> Source records:
=== Section Start ===
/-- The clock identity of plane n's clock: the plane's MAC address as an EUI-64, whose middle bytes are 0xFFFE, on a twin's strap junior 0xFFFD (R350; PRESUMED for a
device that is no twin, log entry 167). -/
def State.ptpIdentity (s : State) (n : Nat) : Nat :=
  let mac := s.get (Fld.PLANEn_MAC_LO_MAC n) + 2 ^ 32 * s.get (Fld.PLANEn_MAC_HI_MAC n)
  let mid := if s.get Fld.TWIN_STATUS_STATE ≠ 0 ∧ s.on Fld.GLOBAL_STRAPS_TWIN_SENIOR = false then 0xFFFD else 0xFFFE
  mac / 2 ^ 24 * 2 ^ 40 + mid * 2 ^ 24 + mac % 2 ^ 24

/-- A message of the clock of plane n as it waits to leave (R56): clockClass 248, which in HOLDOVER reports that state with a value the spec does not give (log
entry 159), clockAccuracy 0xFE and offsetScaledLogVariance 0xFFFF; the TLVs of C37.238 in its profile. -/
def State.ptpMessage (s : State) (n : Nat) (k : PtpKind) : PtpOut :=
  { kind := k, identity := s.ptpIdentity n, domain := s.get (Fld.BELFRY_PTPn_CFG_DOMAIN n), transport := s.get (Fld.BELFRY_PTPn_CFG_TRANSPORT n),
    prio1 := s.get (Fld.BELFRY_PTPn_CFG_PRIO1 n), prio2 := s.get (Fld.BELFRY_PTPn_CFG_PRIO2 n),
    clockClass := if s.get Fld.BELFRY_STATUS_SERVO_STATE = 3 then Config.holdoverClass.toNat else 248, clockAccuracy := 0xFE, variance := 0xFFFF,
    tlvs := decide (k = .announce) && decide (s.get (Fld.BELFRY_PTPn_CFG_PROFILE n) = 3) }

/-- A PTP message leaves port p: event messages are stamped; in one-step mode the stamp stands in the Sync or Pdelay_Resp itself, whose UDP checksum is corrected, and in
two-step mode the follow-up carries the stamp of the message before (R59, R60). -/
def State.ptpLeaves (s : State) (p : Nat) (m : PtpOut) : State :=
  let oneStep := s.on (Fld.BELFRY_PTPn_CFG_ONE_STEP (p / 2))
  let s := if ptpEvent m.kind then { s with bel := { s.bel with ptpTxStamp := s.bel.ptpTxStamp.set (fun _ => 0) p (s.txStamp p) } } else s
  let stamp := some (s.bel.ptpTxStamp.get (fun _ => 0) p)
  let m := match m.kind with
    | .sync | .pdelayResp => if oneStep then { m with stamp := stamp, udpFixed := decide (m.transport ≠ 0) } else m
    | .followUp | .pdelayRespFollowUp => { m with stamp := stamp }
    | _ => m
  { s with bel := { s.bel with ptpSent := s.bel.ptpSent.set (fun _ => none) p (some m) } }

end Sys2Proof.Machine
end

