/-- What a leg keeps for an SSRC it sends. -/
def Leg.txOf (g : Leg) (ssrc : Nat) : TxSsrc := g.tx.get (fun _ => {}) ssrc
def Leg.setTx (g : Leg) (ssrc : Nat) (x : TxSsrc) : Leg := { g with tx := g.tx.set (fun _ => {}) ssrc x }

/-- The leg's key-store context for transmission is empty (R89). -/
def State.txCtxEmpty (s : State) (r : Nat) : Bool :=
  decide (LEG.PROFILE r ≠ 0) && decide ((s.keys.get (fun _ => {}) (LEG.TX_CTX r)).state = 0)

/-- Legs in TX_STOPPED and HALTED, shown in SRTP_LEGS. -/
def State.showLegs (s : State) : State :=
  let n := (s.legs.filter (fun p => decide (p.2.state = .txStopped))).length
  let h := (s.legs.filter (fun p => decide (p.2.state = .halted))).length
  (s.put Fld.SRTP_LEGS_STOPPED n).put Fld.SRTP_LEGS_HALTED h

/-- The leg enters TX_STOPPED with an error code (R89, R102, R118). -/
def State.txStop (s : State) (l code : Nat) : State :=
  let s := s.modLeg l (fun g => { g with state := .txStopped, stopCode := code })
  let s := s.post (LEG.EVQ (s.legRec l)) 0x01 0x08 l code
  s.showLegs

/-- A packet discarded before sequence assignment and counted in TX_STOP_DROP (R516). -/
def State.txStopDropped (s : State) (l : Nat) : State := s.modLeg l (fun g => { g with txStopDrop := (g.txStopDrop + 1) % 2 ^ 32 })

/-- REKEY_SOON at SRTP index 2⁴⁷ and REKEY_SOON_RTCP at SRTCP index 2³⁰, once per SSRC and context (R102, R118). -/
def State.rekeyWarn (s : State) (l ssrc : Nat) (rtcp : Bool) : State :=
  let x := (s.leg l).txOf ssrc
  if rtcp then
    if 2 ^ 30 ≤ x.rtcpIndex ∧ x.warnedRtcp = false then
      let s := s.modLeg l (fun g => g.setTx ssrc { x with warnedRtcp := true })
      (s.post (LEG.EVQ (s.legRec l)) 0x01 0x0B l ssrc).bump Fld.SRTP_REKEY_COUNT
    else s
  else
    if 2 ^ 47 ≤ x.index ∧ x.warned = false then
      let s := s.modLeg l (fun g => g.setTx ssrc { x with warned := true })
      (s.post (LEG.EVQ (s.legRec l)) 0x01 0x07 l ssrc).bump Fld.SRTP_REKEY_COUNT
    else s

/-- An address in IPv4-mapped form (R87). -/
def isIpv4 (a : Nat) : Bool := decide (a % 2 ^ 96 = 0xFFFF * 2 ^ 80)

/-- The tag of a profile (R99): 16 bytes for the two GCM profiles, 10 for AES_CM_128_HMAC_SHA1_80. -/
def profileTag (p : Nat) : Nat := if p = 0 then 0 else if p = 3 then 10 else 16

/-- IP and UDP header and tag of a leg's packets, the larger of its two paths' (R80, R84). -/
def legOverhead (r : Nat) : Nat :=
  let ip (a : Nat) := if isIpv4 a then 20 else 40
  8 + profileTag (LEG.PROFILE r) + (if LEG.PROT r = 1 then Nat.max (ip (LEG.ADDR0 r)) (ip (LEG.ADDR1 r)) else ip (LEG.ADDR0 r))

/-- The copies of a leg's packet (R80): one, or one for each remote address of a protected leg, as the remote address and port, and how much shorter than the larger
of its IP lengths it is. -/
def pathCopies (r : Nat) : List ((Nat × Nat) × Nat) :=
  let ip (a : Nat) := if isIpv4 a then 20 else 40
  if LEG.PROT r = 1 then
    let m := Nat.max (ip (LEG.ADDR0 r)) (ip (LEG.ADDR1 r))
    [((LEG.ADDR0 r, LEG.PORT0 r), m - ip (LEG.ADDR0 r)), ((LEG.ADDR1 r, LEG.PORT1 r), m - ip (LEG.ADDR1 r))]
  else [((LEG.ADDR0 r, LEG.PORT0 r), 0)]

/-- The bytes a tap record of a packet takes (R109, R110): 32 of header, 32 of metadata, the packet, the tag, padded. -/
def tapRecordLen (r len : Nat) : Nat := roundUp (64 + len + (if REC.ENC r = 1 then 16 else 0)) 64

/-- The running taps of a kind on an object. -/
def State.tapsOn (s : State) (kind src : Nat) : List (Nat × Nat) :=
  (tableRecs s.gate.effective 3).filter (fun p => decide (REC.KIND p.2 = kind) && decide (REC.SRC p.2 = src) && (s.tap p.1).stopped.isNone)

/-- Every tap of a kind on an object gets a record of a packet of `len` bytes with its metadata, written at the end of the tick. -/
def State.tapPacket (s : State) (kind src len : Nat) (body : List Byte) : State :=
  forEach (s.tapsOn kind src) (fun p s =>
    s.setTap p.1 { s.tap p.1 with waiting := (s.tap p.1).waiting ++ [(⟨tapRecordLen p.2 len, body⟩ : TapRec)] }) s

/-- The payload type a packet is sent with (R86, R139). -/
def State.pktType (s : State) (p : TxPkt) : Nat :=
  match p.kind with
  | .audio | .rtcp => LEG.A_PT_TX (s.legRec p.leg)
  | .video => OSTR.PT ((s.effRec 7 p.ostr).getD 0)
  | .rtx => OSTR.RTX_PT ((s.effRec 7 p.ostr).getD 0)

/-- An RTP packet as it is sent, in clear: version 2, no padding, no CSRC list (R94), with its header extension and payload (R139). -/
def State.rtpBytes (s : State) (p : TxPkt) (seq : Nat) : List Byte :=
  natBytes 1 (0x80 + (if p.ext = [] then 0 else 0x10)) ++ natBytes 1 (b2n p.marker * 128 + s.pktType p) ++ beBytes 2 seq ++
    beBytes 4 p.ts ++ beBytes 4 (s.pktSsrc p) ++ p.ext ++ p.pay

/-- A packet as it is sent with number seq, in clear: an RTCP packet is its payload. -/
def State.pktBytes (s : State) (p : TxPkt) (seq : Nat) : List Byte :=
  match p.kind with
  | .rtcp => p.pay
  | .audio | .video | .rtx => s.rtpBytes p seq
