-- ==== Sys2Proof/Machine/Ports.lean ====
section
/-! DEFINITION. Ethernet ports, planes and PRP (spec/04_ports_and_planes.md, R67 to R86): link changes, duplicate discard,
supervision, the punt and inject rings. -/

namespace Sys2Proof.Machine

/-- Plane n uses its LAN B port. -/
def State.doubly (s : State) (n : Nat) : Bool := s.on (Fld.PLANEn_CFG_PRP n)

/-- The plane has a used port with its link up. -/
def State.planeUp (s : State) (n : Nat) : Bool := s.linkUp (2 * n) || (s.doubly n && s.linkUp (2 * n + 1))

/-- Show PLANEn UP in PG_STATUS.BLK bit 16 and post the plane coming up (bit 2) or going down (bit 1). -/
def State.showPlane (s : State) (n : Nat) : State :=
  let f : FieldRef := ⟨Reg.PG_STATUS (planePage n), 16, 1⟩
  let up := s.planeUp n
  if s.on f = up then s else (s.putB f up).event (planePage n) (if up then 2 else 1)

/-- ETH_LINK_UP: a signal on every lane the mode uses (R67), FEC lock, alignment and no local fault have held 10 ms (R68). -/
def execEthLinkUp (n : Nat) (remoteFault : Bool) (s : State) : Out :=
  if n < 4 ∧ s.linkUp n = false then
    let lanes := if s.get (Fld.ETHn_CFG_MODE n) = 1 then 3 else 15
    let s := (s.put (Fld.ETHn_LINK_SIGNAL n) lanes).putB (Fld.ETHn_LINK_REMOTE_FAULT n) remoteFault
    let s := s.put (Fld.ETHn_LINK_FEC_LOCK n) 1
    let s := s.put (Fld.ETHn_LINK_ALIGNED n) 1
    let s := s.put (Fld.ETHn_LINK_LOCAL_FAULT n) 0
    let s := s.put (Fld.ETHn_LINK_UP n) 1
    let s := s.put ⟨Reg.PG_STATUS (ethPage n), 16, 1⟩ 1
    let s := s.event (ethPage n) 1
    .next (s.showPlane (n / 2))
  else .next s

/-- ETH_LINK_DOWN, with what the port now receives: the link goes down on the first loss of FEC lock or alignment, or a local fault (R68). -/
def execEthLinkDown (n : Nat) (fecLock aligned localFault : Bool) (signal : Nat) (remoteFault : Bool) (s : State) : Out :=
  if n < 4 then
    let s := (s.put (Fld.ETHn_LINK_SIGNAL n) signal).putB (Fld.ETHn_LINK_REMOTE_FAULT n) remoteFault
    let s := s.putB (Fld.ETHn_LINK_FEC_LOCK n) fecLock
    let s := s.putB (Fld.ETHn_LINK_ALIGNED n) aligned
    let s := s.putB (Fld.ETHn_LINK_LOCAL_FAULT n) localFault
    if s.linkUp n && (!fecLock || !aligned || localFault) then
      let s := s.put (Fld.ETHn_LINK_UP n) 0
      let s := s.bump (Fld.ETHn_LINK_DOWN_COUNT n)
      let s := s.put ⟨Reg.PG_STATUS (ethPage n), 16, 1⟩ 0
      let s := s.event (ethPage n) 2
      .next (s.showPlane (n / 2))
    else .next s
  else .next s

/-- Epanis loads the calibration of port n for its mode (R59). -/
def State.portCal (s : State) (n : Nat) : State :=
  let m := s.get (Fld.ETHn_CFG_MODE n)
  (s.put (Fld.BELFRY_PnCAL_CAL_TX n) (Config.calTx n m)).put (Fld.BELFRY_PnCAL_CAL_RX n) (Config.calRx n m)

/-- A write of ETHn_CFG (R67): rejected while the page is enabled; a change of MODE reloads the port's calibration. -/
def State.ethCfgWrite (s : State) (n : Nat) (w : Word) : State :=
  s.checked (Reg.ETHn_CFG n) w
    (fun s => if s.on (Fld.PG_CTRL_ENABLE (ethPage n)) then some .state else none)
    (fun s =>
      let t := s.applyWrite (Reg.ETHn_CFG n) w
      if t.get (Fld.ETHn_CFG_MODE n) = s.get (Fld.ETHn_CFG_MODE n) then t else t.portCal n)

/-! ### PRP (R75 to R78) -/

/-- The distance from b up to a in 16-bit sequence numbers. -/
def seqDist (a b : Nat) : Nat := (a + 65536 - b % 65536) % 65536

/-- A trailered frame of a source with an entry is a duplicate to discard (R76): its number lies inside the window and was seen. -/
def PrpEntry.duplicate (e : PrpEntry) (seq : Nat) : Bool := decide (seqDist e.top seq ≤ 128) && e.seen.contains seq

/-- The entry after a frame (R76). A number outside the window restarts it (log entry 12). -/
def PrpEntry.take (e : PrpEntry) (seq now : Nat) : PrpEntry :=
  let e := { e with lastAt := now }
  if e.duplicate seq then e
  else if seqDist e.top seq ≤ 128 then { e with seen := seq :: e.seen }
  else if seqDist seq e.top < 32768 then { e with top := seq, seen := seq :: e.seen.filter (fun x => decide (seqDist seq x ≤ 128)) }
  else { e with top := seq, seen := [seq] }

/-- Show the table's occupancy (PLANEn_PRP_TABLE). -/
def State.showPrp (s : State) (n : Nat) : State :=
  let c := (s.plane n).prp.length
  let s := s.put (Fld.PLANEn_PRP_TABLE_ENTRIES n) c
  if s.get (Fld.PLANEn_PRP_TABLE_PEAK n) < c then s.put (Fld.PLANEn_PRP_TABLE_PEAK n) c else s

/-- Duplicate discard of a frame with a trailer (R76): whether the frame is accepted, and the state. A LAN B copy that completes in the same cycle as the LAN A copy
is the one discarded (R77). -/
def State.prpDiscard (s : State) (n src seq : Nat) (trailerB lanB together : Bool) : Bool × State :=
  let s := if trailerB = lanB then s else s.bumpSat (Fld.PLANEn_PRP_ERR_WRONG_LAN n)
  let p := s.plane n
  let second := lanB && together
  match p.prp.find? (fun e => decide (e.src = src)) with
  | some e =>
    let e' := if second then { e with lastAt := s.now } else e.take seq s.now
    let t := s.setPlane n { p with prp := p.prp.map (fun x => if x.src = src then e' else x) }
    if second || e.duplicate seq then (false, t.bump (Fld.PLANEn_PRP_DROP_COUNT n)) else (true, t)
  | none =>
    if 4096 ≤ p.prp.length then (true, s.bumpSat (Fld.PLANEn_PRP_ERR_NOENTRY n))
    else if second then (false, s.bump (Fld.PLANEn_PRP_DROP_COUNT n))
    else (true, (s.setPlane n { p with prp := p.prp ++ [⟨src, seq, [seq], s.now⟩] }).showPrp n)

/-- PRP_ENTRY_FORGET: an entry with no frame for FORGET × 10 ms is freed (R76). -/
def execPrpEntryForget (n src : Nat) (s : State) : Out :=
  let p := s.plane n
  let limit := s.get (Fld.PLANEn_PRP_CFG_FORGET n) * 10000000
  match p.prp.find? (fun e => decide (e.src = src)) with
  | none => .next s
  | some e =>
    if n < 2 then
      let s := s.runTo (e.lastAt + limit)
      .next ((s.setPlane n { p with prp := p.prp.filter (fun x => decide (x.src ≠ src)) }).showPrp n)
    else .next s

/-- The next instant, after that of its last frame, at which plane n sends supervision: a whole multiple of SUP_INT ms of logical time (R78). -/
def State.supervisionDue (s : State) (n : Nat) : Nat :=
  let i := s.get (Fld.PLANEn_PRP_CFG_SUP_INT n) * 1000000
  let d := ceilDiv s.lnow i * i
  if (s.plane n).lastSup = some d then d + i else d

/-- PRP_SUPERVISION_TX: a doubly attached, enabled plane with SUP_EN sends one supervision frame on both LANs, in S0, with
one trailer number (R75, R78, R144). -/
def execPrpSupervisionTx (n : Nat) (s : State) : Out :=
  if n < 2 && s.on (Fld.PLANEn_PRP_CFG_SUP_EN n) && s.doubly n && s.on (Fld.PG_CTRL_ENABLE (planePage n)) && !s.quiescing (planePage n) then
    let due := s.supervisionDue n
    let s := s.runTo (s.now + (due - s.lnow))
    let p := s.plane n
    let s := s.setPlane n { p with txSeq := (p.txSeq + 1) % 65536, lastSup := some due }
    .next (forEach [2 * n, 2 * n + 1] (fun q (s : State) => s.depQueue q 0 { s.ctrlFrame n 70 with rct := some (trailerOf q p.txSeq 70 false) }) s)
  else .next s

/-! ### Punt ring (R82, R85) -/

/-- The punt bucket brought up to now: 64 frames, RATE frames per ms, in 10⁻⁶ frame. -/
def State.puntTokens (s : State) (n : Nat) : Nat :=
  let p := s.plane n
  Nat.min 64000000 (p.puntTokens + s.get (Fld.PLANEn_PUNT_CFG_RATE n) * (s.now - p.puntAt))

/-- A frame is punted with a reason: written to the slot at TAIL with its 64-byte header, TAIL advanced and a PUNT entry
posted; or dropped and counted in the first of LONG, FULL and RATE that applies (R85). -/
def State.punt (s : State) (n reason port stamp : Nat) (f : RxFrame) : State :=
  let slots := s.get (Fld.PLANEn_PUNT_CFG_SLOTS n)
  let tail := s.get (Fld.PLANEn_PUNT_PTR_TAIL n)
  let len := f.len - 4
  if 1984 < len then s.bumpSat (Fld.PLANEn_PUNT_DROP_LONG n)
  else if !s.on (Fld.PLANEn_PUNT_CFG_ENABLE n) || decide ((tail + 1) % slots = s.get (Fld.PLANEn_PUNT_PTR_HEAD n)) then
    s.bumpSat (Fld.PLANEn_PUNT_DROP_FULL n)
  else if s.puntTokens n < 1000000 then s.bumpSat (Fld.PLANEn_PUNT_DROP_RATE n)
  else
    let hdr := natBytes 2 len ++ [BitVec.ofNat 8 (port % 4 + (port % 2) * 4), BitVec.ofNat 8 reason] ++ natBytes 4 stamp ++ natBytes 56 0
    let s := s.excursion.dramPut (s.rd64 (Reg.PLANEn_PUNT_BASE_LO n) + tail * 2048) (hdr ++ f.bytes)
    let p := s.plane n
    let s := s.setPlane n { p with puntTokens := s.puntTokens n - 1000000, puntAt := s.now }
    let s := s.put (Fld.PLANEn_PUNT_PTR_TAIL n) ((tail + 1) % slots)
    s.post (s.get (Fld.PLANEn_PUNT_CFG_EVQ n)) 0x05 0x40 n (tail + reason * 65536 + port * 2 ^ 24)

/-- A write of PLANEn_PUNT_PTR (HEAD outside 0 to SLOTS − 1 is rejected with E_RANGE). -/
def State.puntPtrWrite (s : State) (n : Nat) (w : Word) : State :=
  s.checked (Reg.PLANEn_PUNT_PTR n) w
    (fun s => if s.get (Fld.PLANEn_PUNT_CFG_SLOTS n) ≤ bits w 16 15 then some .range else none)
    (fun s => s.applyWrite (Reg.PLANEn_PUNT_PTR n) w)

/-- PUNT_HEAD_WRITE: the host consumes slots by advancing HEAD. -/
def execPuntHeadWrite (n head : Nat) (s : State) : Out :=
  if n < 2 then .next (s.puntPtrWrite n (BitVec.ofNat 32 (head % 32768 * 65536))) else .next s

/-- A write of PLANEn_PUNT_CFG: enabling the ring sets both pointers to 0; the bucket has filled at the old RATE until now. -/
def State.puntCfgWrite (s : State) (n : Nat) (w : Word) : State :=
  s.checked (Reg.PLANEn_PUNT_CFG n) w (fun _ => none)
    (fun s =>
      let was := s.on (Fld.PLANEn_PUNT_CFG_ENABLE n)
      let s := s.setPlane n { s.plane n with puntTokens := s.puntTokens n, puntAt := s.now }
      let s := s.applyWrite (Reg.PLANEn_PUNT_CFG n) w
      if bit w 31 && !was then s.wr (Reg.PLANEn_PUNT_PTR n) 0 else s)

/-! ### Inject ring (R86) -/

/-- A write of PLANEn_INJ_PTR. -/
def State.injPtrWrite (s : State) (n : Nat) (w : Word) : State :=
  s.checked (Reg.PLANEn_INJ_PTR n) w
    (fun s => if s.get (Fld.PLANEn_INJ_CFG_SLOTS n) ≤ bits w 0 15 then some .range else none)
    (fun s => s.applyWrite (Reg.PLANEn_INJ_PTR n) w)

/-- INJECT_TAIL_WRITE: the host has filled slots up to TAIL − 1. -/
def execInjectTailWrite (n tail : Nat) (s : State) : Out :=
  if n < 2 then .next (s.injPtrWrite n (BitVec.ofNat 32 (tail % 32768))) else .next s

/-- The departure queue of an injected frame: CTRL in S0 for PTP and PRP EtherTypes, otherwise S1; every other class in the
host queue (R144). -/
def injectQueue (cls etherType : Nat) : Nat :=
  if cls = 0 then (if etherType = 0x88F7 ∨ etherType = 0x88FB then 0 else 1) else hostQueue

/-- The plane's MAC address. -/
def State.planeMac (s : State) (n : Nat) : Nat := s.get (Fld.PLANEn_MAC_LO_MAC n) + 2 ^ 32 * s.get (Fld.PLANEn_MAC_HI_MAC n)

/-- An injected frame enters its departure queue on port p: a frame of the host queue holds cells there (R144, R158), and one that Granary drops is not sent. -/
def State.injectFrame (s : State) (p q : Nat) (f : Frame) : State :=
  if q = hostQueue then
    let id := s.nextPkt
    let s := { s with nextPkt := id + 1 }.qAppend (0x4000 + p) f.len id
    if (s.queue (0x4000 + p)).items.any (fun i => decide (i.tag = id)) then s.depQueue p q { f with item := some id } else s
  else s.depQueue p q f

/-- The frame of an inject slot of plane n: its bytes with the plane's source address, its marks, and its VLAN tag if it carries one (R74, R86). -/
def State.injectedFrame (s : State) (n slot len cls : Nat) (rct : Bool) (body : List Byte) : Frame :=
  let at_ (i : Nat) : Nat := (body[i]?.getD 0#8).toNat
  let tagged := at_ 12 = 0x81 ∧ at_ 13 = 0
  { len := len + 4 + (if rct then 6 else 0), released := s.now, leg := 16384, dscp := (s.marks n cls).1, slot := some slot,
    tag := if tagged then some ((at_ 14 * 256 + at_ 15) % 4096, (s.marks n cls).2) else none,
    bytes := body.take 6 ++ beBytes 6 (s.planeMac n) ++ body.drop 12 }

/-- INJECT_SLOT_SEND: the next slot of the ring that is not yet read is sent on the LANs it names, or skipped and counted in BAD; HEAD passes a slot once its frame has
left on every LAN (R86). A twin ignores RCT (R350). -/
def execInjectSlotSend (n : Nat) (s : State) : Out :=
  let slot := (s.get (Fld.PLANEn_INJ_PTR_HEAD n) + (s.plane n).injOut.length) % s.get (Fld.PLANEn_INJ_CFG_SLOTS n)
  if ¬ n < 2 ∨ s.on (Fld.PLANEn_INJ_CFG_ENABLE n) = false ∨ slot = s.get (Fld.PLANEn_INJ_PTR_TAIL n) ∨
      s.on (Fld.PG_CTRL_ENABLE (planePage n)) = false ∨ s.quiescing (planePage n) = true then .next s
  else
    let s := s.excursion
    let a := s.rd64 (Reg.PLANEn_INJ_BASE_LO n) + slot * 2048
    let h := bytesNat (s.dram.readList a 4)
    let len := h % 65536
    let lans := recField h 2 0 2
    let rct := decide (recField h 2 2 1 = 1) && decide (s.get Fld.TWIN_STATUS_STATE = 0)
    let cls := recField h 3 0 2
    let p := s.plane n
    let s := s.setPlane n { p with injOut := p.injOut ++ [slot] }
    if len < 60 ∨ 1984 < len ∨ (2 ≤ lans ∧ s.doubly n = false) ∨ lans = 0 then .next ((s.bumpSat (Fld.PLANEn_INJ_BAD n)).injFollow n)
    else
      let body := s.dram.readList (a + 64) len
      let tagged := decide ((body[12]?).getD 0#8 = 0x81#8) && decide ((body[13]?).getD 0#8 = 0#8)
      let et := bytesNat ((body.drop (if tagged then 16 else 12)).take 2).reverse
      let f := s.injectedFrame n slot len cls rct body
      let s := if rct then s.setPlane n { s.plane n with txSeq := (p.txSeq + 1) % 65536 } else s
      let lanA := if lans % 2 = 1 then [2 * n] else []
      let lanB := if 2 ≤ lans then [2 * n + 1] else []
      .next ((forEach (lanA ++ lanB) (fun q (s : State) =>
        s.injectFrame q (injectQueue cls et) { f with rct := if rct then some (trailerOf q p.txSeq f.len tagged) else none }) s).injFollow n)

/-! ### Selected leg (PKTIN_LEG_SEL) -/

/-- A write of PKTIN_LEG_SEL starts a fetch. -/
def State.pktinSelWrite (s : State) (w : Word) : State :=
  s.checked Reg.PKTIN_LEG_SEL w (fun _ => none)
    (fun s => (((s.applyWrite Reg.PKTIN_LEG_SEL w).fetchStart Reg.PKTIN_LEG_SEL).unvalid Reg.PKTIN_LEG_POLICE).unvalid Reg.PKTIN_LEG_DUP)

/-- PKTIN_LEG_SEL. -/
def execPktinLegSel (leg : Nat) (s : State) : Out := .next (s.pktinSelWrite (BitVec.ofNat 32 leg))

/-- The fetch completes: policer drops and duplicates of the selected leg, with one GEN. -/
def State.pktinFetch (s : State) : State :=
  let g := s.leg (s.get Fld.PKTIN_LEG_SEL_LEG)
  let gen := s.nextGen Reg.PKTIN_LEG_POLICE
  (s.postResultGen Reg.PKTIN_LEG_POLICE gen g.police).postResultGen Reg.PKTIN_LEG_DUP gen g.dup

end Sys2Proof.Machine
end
=== Section End ===
> Aim of the exercise: Search the entries above for lines containing the word "departure", and copy each one.

> Task solution:
/-- The departure queue of an injected frame: CTRL in S0 for PTP and PRP EtherTypes, otherwise S1; every other class in the
/-- An injected frame enters its departure queue on port p: a frame of the host queue holds cells there (R144, R158), and one that Granary drops is not sent. -/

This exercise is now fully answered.